The yearbook helps to advance corporate transparency, promotes the sharing of good business practices, and, perhaps most significantly, gives a strong voice to the regional and global stakeholders that are at the heart of the sustainability agenda.

If CSR is seen only as a compliance matter, it remains a cost

This year’s edition, ‘Partnerships for the Goals’, discusses the many aspects of how private-sector engagement can be improved. Recommendations include, among others, a revision of multilateralism, partnership models and processes, as well as investing more in trust, a failure culture, as well as metrics and monitoring.

In an article published in the yearbook the Mazars Sustainability Leadership Team, which comprises Edwige Rey from France, Jerome Devillers from the US, Kai M. Beckmann from Germany and Richard Karmel from the UK, demonstrated the link between sustainability and profitability.

The multifaceted and complex nature of non-financial reporting, as well as all the diverse parameters involved, are not always obvious for companies. For instance, taking the example of water, Devillers wrote: “Without a proper understanding of a company’s operational dependence on water – or of its suppliers’ dependence on water sources – companies are at risk of destroying value for shareholders and exposing themselves to major reputational risks.”

Therefore, it is only when companies take into consideration the entire scope of their impact on society, can they understand the undeniable link between the health of their communities and their long-term growth prospects. If Corporate Social Responsibility (CSR) is seen only as a compliance matter, it remains a cost, and little value is achieved.

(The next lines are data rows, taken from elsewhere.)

-- ==== Sys2Proof/Machine/Rota.lean ====
section
/-! DEFINITION. Timebase loads (R171, R172) and the rota (R174 to R186): reading entries, queues, late entries, repeaters, halts. -/
namespace Sys2Proof.Machine

/-- Change the rota. -/
def Engine.setRota (m : Engine) (r : RotaState) : Engine := { m with rota := r }

/-! Actions (R177, R179). -/

/-- A queue of the rota (R179), numbered: store 0, gate 1, sluice 2, flume 3, dam 4, intake n 16 + n, display output o 8 + o. -/
def queueOf (code target : Nat) : Nat :=
  match code with
  | 1 | 2 | 3 => 0
  | 4 | 5 | 6 => 1
  | 7 => 16 + target
  | 8 | 9 | 0xA => 2
  | 0xB => 8 + target
  | 0xC => 3
  | _ => 4

/-- The depth of a queue (R179). -/
def queueDepth (q : Nat) : Nat := match q with | 0 => 8 | 1 => 64 | 2 => 32 | 3 => 16 | _ => 4

/-- Is an action tick-placed (R177)? -/
def tickPlaced (code : Nat) : Bool := (decide (4 ≤ code) && decide (code ≤ 7)) || decide (0xB ≤ code)

/-- The due cycle of an action (R177). -/
def dueOf (code : Nat) (t : Tb) : Nat := if tickPlaced code then cycleOf t else dueAfter t

/-- May an entry name this target (R177, R178)? -/
def targetOk (code target : Nat) : Bool :=
  match code with
  | 4 | 5 | 6 | 7 => decide (target < 48)
  | 9 => decide (target < 8)
  | 0xB => decide (target < 2)
  | _ => target == 0

/-- The actions waiting in a queue. -/
def RotaState.inQueue (r : RotaState) (q : Nat) : List RotaAct := r.queue.filter (fun a => queueOf a.code a.target == q)

/-- Has a queue room? -/
def RotaState.hasRoom (r : RotaState) (q : Nat) : Bool := decide ((r.inQueue q).length < queueDepth q)

/-- An action is placed in its queue; an ARM makes its arming request (R184). -/
def Engine.place (m : Engine) (a : RotaAct) : Engine :=
  let m := m.setRota { m.rota with queue := placeAct a m.rota.queue }
  if a.code = 1 then m.armRequest 1 (some a) else m

/-- An entry or a copy with room in its queue (R180): placed on time, placed late at t', or discarded as late. -/
def Engine.placeOrSkip (m : Engine) (a : RotaAct) : Engine :=
  let c := m.cycle
  if c + 16 ≤ dueOf a.code a.tb then m.place a
  else if bitAt a.word 8 then m.rotaSkip a
  else
    let t' := tbOfCycle (c + 16) + (if tickPlaced a.code then BitVec.ofNat 64 (a.tb.toNat % 16) else 0)
    (m.rotaLate a t').place { a with eff := t' }

/-! Repeaters (R183). -/

/-- A repeater is loaded with an entry, and reads its period and its count. -/
def Engine.loadRepeater (m : Engine) (r : Nat) (a : RotaAct) : Engine :=
  let i := r - 1
  let n := (m.reg (R.ROTA_REP_COUNT i)).toNat
  let period := (m.reg (R.ROTA_REP_PERIOD_LO i)).toNat + m.fld (R.ROTA_REP_PERIOD_HI_PERIOD i) * 2 ^ 32
  let rep : Repeater := { slot := r, tb := a.tb, target := a.target, arg := a.arg, word := a.word, period := max 16 period, k := 0, left := if n = 0 then none else some n }
  let m := m.setRota { m.rota with reps := m.rota.reps.filter (fun x => x.slot != r) ++ [rep] }
  (m.orReg R.ROTA_REPACTIVE (2 ^ r)).setReg (R.ROTA_REP_REMAIN i) (BitVec.ofNat 32 n)

/-- A repeater stops. -/
def Engine.stopRepeater (m : Engine) (r : Nat) : Engine :=
  let m := m.setRota { m.rota with reps := m.rota.reps.filter (fun x => x.slot != r) }
  (m.clearBits R.ROTA_REPACTIVE (2 ^ r)).setReg (R.ROTA_REP_REMAIN (r - 1)) 0

/-- REPSTOP was written (R183). -/
def Engine.repStop (m : Engine) (bits : Nat) : Engine := forEach 7 (fun i m => if bitAt bits (i + 1) then m.stopRepeater (i + 1) else m) m

/-- REPEATER_COPY (R183): repeater r places its next copy at its due cycle less 16, or later when its queue was full; after its last copy it stops. -/
def Engine.repeaterCopy (m : Engine) (r : Nat) : Engine :=
  match m.rota.reps.find? (fun x => x.slot == r) with
  | none => m
  | some x =>
    let code := x.word % 256
    let tb := x.tb + BitVec.ofNat 64 ((x.k + 1) * x.period)
    let a : RotaAct := { tb := tb, eff := tb, code := code, target := x.target, arg := x.arg, word := x.word }
    if m.cycle + 16 < dueOf code tb ∨ !m.rota.hasRoom (queueOf code x.target) then m
    else
      let left := x.left.map (· - 1)
      let m := m.setRota { m.rota with reps := m.rota.reps.map (fun y => if y.slot = r then { y with k := y.k + 1, left := left } else y) }
      let m := m.setReg (R.ROTA_REP_REMAIN (r - 1)) (BitVec.ofNat 32 (left.getD 0))
      let m := m.placeOrSkip a
      if left = some 0 then (m.stopRepeater r).status R.E_ROTA_REPDONE else m

/-! Reading the ring (R174 to R181). -/

/-- The rota tank (R174). -/
def Engine.rotaTank (m : Engine) : Nat := m.fld R.ROTA_CTL_TANK

/-- Does the rota run: enabled, not halted, its tank owned by ROTA (R175, R186)? -/
def Engine.rotaRunning (m : Engine) : Bool := m.flag R.ROTA_CTL_EN && !m.flag R.ROTA_STATUS_HALTED && m.owner m.rotaTank == ownRota

/-- An entry of the ring as its TB, action word, target and argument (R176). -/
def Engine.rotaEntry (m : Engine) (t : Memory) (j : Nat) : RotaAct :=
  let a := m.rotaTank * tankSize + 16 * j
  let word := readLE t (a + 8) 2
  let tb := BitVec.ofNat 64 (readLE t a 8)
  { tb := tb, eff := tb, code := word % 256, target := readLE t (a + 10) 2, arg := readLE t (a + 12) 4, word := word }

/-- HEAD advances (R174); where it reaches TAIL the ring is empty. -/
def Engine.advanceHead (m : Engine) : Engine :=
  let h := (m.fld R.ROTA_HEAD_INDEX + 1) % 16384
  let m := m.setFld R.ROTA_HEAD_INDEX h
  let m := m.setRota { m.rota with lastRead := m.cc }
  if h = m.fld R.ROTA_TAIL_INDEX then m.status R.E_ROTA_EMPTY else m

/-- An invalid entry (R178). -/
def Engine.rotaBad (m : Engine) (a : RotaAct) : Engine :=
  (((m.addSat R.ROTA_BADCNT 1).status R.E_ROTA_BADENT).log 0xA2 2 0x0214 (a.word + a.target * 2 ^ 16) a.tb).advanceHead

/-- Is an entry carried out as NOP for what it holds (R178)? -/
def RotaAct.bad (a : RotaAct) : Bool := decide (0xD < a.code) || !targetOk a.code a.target

/-- Is an entry discarded for its order (R181)? -/
def Engine.outOfOrder (m : Engine) (a : RotaAct) : Bool := match m.rota.refTb with | none => false | some r => decide (a.tb < r)

/-- Does an entry wait for a full queue (R179)? -/
def Engine.rotaFull (m : Engine) (a : RotaAct) : Bool := !a.bad && !m.outOfOrder a && a.code != 0 && !m.rota.hasRoom (queueOf a.code a.target)

/-- Does the entry at HEAD lie beyond the horizon of 4,096 CCLK (R179)? -/
def Engine.beyondHorizon (m : Engine) (a : RotaAct) : Bool := decide (m.cycle + 4096 < dueOf a.code a.tb)

/-- STATUS.STALL (R198): the entry at HEAD waits for a full queue. -/
def Engine.rotaStall (m : Engine) (t : Memory) : Bool :=
  let head := m.fld R.ROTA_HEAD_INDEX
  let a := m.rotaEntry t head
  m.rotaRunning && head != m.fld R.ROTA_TAIL_INDEX && !m.beyondHorizon a && m.rotaFull a

/-- ROTA_READ_ENTRY (R179): in each CCLK cycle at most one entry, when its due cycle is within 4,096 CCLK and its queue has room. `ecc` is what the tank read found (R178). DESIGN CHOICE: notes/assumptions/78.md. -/
def Engine.rotaRead (m : Engine) (t : Memory) (ecc : Ecc) : Engine :=
  let head := m.fld R.ROTA_HEAD_INDEX
  let w := 32768 * m.rotaTank + 2 * head
  if !m.rotaRunning ∨ head = m.fld R.ROTA_TAIL_INDEX ∨ m.rota.lastRead = m.cc then m
  else
  let before := m
  let (m, e) := m.wordRead w ecc
  let (m, bad) := (m.touchGroup 0).wordsRead [w + 1]
  if e = .double ∨ bad then
    let (k, m) := m.draw
    let tb := BitVec.ofNat 64 (Config.badWord k)
    m.rotaBad { tb := tb, eff := tb, code := 0, target := Config.badWord (k + 2 ^ 20) % 2 ^ 16, arg := 0, word := Config.badWord (k + 2 ^ 21) % 2 ^ 16 }
  else
    let a := m.rotaEntry t head
    if m.beyondHorizon a || m.rotaFull a then before
    else
      if a.bad then m.rotaBad a
      else if m.outOfOrder a then
        (((m.addSat R.ROTA_ORDERCNT 1).status R.E_ROTA_ORDER).log 0xA2 2 0x0212 (a.word + a.target * 2 ^ 16) a.tb).advanceHead
      else if a.code = 0 then (m.setRota { m.rota with refTb := some a.tb }).advanceHead
      else
        let m := (m.setRota { m.rota with refTb := some a.tb }).advanceHead
        let m := m.placeOrSkip a
        let r := bitsOf a.word 12 3
        if r = 0 then m else m.loadRepeater r a

/-- NEXT_TB as a read shows it (R198). -/
def Engine.rotaNextTb (m : Engine) (t : Memory) : Tb :=
  if m.fld R.ROTA_HEAD_INDEX = m.fld R.ROTA_TAIL_INDEX then 0 else (m.rotaEntry t (m.fld R.ROTA_HEAD_INDEX)).tb

/-! Halts, and writes of the page (R185, R186). -/

/-- At a dam and at an accepted load (R185): what is queued is discarded and logged, every repeater stops, the rota halts. DEDUCED: notes/assumptions/77.md. -/
def Engine.rotaHalt (m : Engine) : Engine :=
  let q := m.rota.queue
  let m := m.setRota { m.rota with queue := [] }
  let m := { m with disp := m.disp.map (fun (d : DispState) => { d with rotaFlip := none }) }
  let m := if (m.arming.bind (·.act)).isSome then m.armDrop else m
  let m := q.foldl (fun m a => ((m.addSat R.ROTA_DISCARDCNT 1).status R.E_ROTA_DISCARD).log 0xA2 2 0x0213 (a.word + a.target * 2 ^ 16) a.tb) m
  let m := forEach 7 (fun i m => m.stopRepeater (i + 1)) m
  (m.setFlag R.ROTA_STATUS_HALTED true).status R.E_ROTA_HALT

/-- ROTA_RESUME (R185). -/
def Engine.rotaResume (m : Engine) : Engine := m.setFlag R.ROTA_STATUS_HALTED false

/-- ROTA.CTL was written over `old` (R186, R198): TANK changes only while EN was 0; RESUME ends a halt. -/
def Engine.rotaCtl (m : Engine) (old : Word) (resume : Bool) : Engine :=
  let m := if bitAt old.toNat 0 then m.setFld R.ROTA_CTL_TANK (bitsOf old.toNat 8 2) else m
  if resume then m.rotaResume else m

/-- ROTA_HEAD_WRITE (R186): HEAD changes only while EN is 0 or the rota is halted, and the reference TB is cleared (R181). -/
def Engine.rotaHead (m : Engine) (v : Nat) : Engine :=
  if m.flag R.ROTA_CTL_EN && !m.flag R.ROTA_STATUS_HALTED then m
  else (m.setFld R.ROTA_HEAD_INDEX v).setRota { m.rota with refTb := none }

/-! Actions taking effect (R17). -/

/-- Has an action's instant come: is it due in the coming cycle or before? A load that takes effect first discards it (R185). -/
def Engine.actReady (m : Engine) (a : RotaAct) : Bool := m.tbLoad.isNone && decide (dueOf a.code a.eff ≤ m.nextCycle)

/-- The first action of a queue, if it has a given code and its instant has come. -/
def Engine.actAt (m : Engine) (q code : Nat) : Option RotaAct :=
  match m.rota.inQueue q with
  | [] => none
  | a :: _ => if a.code == code && m.actReady a then some a else none

/-- An action leaves its queue. -/
def Engine.takeAct (m : Engine) (a : RotaAct) : Engine := m.setRota { m.rota with queue := m.rota.queue.erase a }

/-- THRESH_SWAP (R43) on intake n. -/
def Engine.rotaThreshSwap (m : Engine) (n : Nat) : Engine :=
  match m.actAt (16 + n) 7 with
  | none => m
  | some a => (m.takeAct a).threshSwap n (if cycleOf a.eff = m.nextCycle then a.eff.toNat % 16 else 0) (bitAt a.arg 0)

/-- TABLE_SWAP (R141). -/
def Engine.rotaTableSwap (m : Engine) : Engine :=
  match m.actAt 2 0xA with
  | none => m
  | some a => (m.takeAct a).tableSwap (m.cc + 1) (bitAt a.arg 0) a.arg

/-- SLUICE_JUMP (R143). -/
def Engine.rotaSluiceJump (m : Engine) : Engine :=
  match m.actAt 2 8 with
  | none => m
  | some a => (m.takeAct a).sluiceJump (m.cc + 1) a.arg

/-- EVENT (R123). -/
def Engine.rotaEventAct (m : Engine) : Engine :=
  match m.actAt 2 9 with
  | none => m
  | some a => (m.takeAct a).rotaEvent (m.cc + 1) a.target (bitsOf a.arg 0 2)

/-- Does an ARM ahead of an action take effect first: its checks have passed and its cycle has come? One whose checks still run holds nothing up (R184). -/
def Engine.armAhead (m : Engine) (a : RotaAct) : Bool :=
  match m.arming with
  | some { passed := true, act := some b, .. } => decide (dueAfter b.eff ≤ m.nextCycle) && ((m.rota.inQueue 0).takeWhile (· != a)).contains b
  | _ => false

/-- The first DISARM or SEGMENT_NEXT of the store queue, if it has a given code and its instant has come. -/
def Engine.storeAct (m : Engine) (code : Nat) : Option RotaAct :=
  match (m.rota.inQueue 0).find? (fun a => a.code != 1) with
  | none => none
  | some a => if a.code == code && m.actReady a && !m.armAhead a then some a else none

/-- ROTA_DISARM (R17); no effect while disarmed (R184). -/
def Engine.rotaDisarm (m : Engine) : Engine :=
  match m.storeAct 2 with
  | none => m
  | some a => (m.takeAct a).disarmNow

/-- SEGMENT_NEXT (R220): a boundary before the sample cycle about to be captured; no effect while disarmed (R178). -/
def Engine.rotaSegmentNext (m : Engine) : Engine :=
  match m.storeAct 3 with
  | none => m
  | some a =>
    let m := m.takeAct a
    if m.armed then m.setStore { m.store with segNext := m.store.segNext ++ [m.cc + 1] } else m

/-- ROTA_ARM (R184): the checks go on, and a passed ARM takes effect at its due cycle. -/
def Engine.rotaArm (m : Engine) (t : Memory) : Engine :=
  if ((m.arming.bind (·.act)).isSome) then m.armingTakesEffect t else m

/-! Timebase loads (R171, R172). -/

/-- TB_LOAD (R171): refused while armed, at a tributary, and while a load is pending; else pending until the next boundary. DESIGN CHOICE: notes/assumptions/3.md. -/
def Engine.tbLoadReq (m : Engine) : Engine :=
  if m.armed || m.flag R.TB_STATUS_TRIB || m.tbLoad.isSome then (m.setFlag R.TB_CTL_LOAD m.tbLoad.isSome).setFlag R.TB_STATUS_REFUSED true
  else ({ m with tbLoad := some (cycleOf (m.reg64 R.TB_LOADVAL_LO)) }.setFlag R.TB_CTL_LOAD true).setFlag R.TB_STATUS_REFUSED false

/-- Instants of the gate unit move with TB: what was k ticks ahead stays k ticks ahead. DEDUCED: notes/assumptions/76.md. -/
def Engine.shiftGates (m : Engine) (d : Tb) : Engine :=
  { m with gateOrders := m.gateOrders.map (fun o => { o with tick := o.tick + d })
           gate := { m.gate with pulses := m.gate.pulses.map (fun p => (p.1, p.2 + d)) } }

/-- An accepted load takes effect at the boundary (R171, R185). -/
def Engine.tbLoadEffect (m : Engine) : Engine :=
  match m.tbLoad with
  | none => m
  | some c =>
    let m := { m with tbLoad := none }
    let m := (m.shiftGates (tbOfCycle c - tbOfCycle (m.cycle + 1))).rotaHalt
    let m := m.setRota { m.rota with refTb := none }
    (({ m with tb := tbOfCycle c - 16 }.setFlag R.TB_CTL_LOAD false).setFlag R.TB_STATUS_DAMREC false).status R.E_TB_LOADED

/-- TB_WRAP (R172). -/
def Engine.tbWrap (m : Engine) : Engine := if m.wrapDue then ({ m with wrapDue := false }).status R.E_TB_TB_WRAP else m

end Sys2Proof.Machine
end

Mazars believes in doing ‘Business. For Good’. It sees it as its duty to work towards a more inclusive, responsible and sustainable world. It helps business leaders to think and act long term to enhance business performance and pursue profit responsibly for the benefit of companies, their stakeholders and the wider society. Through knowledge, tools, and services, ‘Business. For Good’ was built to help Mazars itself, its clients and stakeholders become sustainable actors at all levels.

With global experts able to respond to increasing challenges within a more demanding and disparate CSR regulatory system, Mazars believes it is in a position to serve and advise ever more complex clients.